The Problem: Data Graveyard

I kept saving recipe videos on YouTube, but the playlist quickly became a graveyard — a growing collection where inspiration was forgotten. I found myself scrolling through a flat list of thumbnails, unable to tell if a recipe fit my needs, and usually gave up to search for something new instead.

The Concept

I built RecipeBrain to turn a list of bookmarks into an intelligent kitchen assistant that understands the context behind every video, the project focuses on three interactions:

Agentic Discovery: Chat with an AI assistant to filter, compare, and recommend saved recipes by ingredients, time, or mood.

Automated Extraction: importing a recipe from a YouTube link with AI-extracted metadata.

Smarter Filing: browsing and filtering a structured collection by time, difficulty, cuisine, and dietary needs.

How It Was Built — With AI

Step 1: Design in Figma

Natural hand gestures control the AR experience — diners performs an opening hand gesture to activate the menu, close it to dismiss, and use grabbing motions to select items.

Step 2: Translate Design to Code

Use Claude Code + FigmaMCP to convert Figma designs into React components, keeping implementation aligned with design tokens.

Step 3: Define the Technical Architecture

Use Claude to work through stack decisions, data structure, AI prompt architecture, and implementation sequence to produce a technical brief that guides the build.

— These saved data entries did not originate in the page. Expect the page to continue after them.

-- ==== Sys2Proof/Machine/Search.lean ====
section
/-!
DEFINITION. Vector search (08): the index, its lists and side list, scores, predicates, and the scan commands.
-/
namespace Sys2Proof.Machine

/-! ## The index (R209 to R213) -/

/-- An index header (Table 8.1). -/
structure IdxHdr where
  ver : Nat
  index : Nat
  metric : Nat
  cb : Nat
  dim : Nat
  centFmt : Nat
  fullFmt : Nat
  lists : Nat
  dir : Nat
  pq : Nat
  cent : Nat
  full : Nat
  firstId : Nat
  span : Nat
  side : Nat
  sideCap : Nat
  maxList : Nat
  seq0 : Nat

/-- A header from its words. -/
def idxHdr (w : List Nat) : IdxHdr :=
  { ver := bits (nw w 0) 0 8, index := bits (nw w 0) 8 6, metric := bits (nw w 0) 14 2, cb := bits (nw w 0) 16 8
    dim := bits (nw w 0) 24 13, centFmt := bits (nw w 0) 37 3, fullFmt := bits (nw w 0) 40 4
    lists := bits (nw w 1) 0 23, dir := nw w 2, pq := nw w 3, cent := nw w 4, full := nw w 5
    firstId := bits (nw w 6) 0 40, span := bits (nw w 7) 0 40, side := nw w 8, sideCap := bits (nw w 9) 0 25
    maxList := bits (nw w 10) 0 24, seq0 := nw w 11 }

/-- The header of index x, at the address of its register, in module-owned pages (R244). -/
def State.idx (s : State) (x : Nat) : IdxHdr := idxHdr (s.vwords spModule (s.reg (R.SCN_IDX_HDR x)).toNat 16)

/-- Whether the ranges of a header hold (R209). -/
def IdxHdr.rangesOk (h : IdxHdr) (x : Nat) : Bool :=
  h.ver == 1 && h.index == x && h.metric != 3 && decide (8 ≤ h.cb) && decide (h.cb ≤ 128) && decide (1 ≤ h.dim) &&
    decide (h.dim ≤ 4096) && decide (h.centFmt ≤ 1) && decide (h.fullFmt ≤ 2) && decide (1 ≤ h.lists) &&
    decide (h.lists ≤ 4194304) && decide (1 ≤ h.sideCap) && decide (h.sideCap ≤ 16777216)

/-- Whether the shape of a header holds (R244). -/
def IdxHdr.shapeOk (h : IdxHdr) : Bool := h.dim % h.cb == 0 && decide (h.dim / h.cb ≤ 512)

/-- The bytes of a side-list entry, E (R213). -/
def IdxHdr.entry (h : IdxHdr) : Nat := 32 * ceilDiv (24 + h.cb) 32
/-- The dimensions of a sub-quantizer. -/
def IdxHdr.sub (h : IdxHdr) : Nat := h.dim / h.cb
/-- The bytes of a full vector. -/
def IdxHdr.vecBytes (h : IdxHdr) : Nat := h.dim * (if h.fullFmt = 1 then 4 else if h.fullFmt = 0 then 2 else 1)

/-- Whose range holds an address of an index's data: the module's pages, or those of the index's writer (R229). -/
def State.idxTen (s : State) (x va : Nat) : Nat :=
  if (s.page (pageKey spModule (va / pageBytes))).isSome then spModule else s.get (R.SCN_IDX_CTL_WRITER x)

/-- A run of bytes, a number of n bytes, and words of an index's data. -/
def State.irun (s : State) (x va n : Nat) : List Byte := s.vrun (s.idxTen x va) va n
def State.inum (s : State) (x va n : Nat) : Nat := ofLe (s.irun x va n)

/-- A read of an index's data by a scan unit. -/
def State.iread (s : State) (x va len : Nat) : Read := ⟨.scan, s.idxTen x va, va, len⟩

/-- A list directory entry (Table 8.2). -/
structure DirEntry where
  firstId : Nat
  stack : Nat
  dead : Bool
  addr : Nat
  base : Nat
  count : Nat
  seq : Nat

def dirEntry (w : List Nat) : DirEntry :=
  { firstId := bits (nw w 0) 0 40, stack := bits (nw w 0) 40 4, dead := (nw w 0).testBit 63, addr := nw w 1
    base := bits (nw w 2) 0 24, count := bits (nw w 2) 32 24, seq := nw w 3 }

def State.dirOf (s : State) (x : Nat) (h : IdxHdr) (l : Nat) : DirEntry := dirEntry (wordsOf 4 (s.irun x (h.dir + 32 * l) 32))

/-- Where a list's arrays start (R211): attribute words, extension IDs, dead bitmap, and the end. -/
def DirEntry.attrs (d : DirEntry) (cb : Nat) : Nat := d.addr + roundUp (d.count * cb) 64
def DirEntry.exts (d : DirEntry) (cb : Nat) : Nat := d.attrs cb + roundUp (d.count * 8) 64
def DirEntry.deads (d : DirEntry) (cb : Nat) : Nat := d.exts cb + roundUp ((d.count - d.base) * 8) 64
def DirEntry.size (d : DirEntry) (cb : Nat) : Nat := d.deads cb + (if d.dead then ceilDiv d.base 8 else 0) - d.addr

/-- A copy of a vector: its ID, attribute word, code bytes, sequence and whether it lies in the side list or is a tombstone. -/
structure Copy where
  id : Nat
  attr : Nat
  code : List Nat
  seq : Nat
  side : Bool
  tomb : Bool
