/-- A slot emptied: the pages of its image that no other slot of the tenancy holds are released. -/
def State.emptySlot (s : State) (slot : Nat) : State :=
  let ten := s.get (R.TXT_GRM_SLOT_TEN slot)
  let others := ((List.range 64).filter (· != slot)).flatMap (s.slotPages ten)
  let s := s.markImage ten ((s.slotPages ten slot).filter (!others.contains ·)) false
  let s := ((s.resetReg (R.TXT_GRM_SLOT slot)).resetReg (R.TXT_GRM_IMAGE slot)).resetReg (R.TXT_GRM_SERIAL slot)
  { s with tx := { s.tx with slotBytes := tdel s.tx.slotBytes slot } }

/-- A grammar command that names a slot or session at its commit point: the status its slot gives it then, if any. -/
def State.grmSlotStatus (s : State) (c : Cmd) : Option Nat :=
  match dOp c.words with
  | 0x10 =>
    let slot := bits (c.body 1) 0 6
    match s.slotBad slot c.ten with
    | some 0x53 => some 0x53
    | some _ => none
    | none => some 0x51
  | 0x11 => s.slotBad (bits (c.body 1) 0 6) c.ten
  | 0x12 => s.slotBad (bits (c.body 1) 0 6) c.ten
  | _ => s.sessSlotBad (s.sess c.ten (c.body 0)) c.ten

/-- What a grammar command has made ready, as its slot stands at the commit point (R588). -/
def State.grmDone (s : State) (c : Cmd) (d : Done) : Done :=
  if 1 ≤ d.status ∧ d.status < 0x51 then d
  else match s.grmSlotStatus c with
  | some e => ⟨e, [], []⟩
  | none => d

/-- The serial in the session record that a `grm.open` is to write. -/
def Done.openSerial (d : Done) : Nat :=
  match d.effs with
  | .write _ bs :: _ => ofLe ((bs.drop 16).take 8)
  | _ => 0

/-- Whether a grammar command that is to commit was refused by a slot that no longer refuses it, or opened a session on a slot loaded
again since: it does its work again on the slot as it is now (R588). -/
def State.grmStale (s : State) (c : Cmd) (d : Done) : Bool :=
  dClass c.words == 0x05 && decide (0x10 ≤ dOp c.words) && (s.grmSlotStatus c).isNone &&
    ((decide (0x51 ≤ d.status) && decide (d.status ≤ 0x53)) ||
      (dOp c.words == 0x12 && d.status == stDone && d.openSerial != (s.reg (R.TXT_GRM_SERIAL (bits (c.body 1) 0 6))).toNat))

/-- The late effect of `grm.load` and `grm.unload`, with the commit's serial: the state and the results. -/
def State.grmCommit (s : State) (c : Cmd) (serial : Nat) : State × List Nat :=
  let slot := bits (c.body 1) 0 6
  if dOp c.words = 0x10 then
    let n := bits (c.body 2) 0 27
    let s := s.setReg (R.TXT_GRM_SLOT slot) (1 + c.ten * 2 ^ 8)
    let s := (s.setReg (R.TXT_GRM_IMAGE slot) (c.body 0)).setReg (R.TXT_GRM_SERIAL slot) serial
    let s := { s with tx := { s.tx with slotBytes := tset s.tx.slotBytes slot n } }
    (s.markImage c.ten (pagesIn (c.body 0) n) true, [serial, 0, 0, 0])
  else (s.emptySlot slot, [0, 0, 0, 0])

end Sys2Proof.Machine
end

Step 4: Wire Up Data and AI Chat

Connect pre-seeded recipe JSON to UI components. Implement the AI chat using Gemini 2.5 Flash, passing the full collection as context with each prompt.

Step 5: Deploy to Vercel

Push to GitHub and deploy via Vercel with the Gemini API key as an environment variable.

Step 6: Add YouTube Import Feature

Build a serverless function that extracts a YouTube transcript, parses it into structured recipe data via Gemini, and wires it into the existing Add Recipe flow. Capped at 2 imports per session.

Step 7: Evaluate + Refine with Braintrust

Use Braintrust (an AI evaluation platform) to test chat accuracy and import parsing quality. Refine system prompts based on results.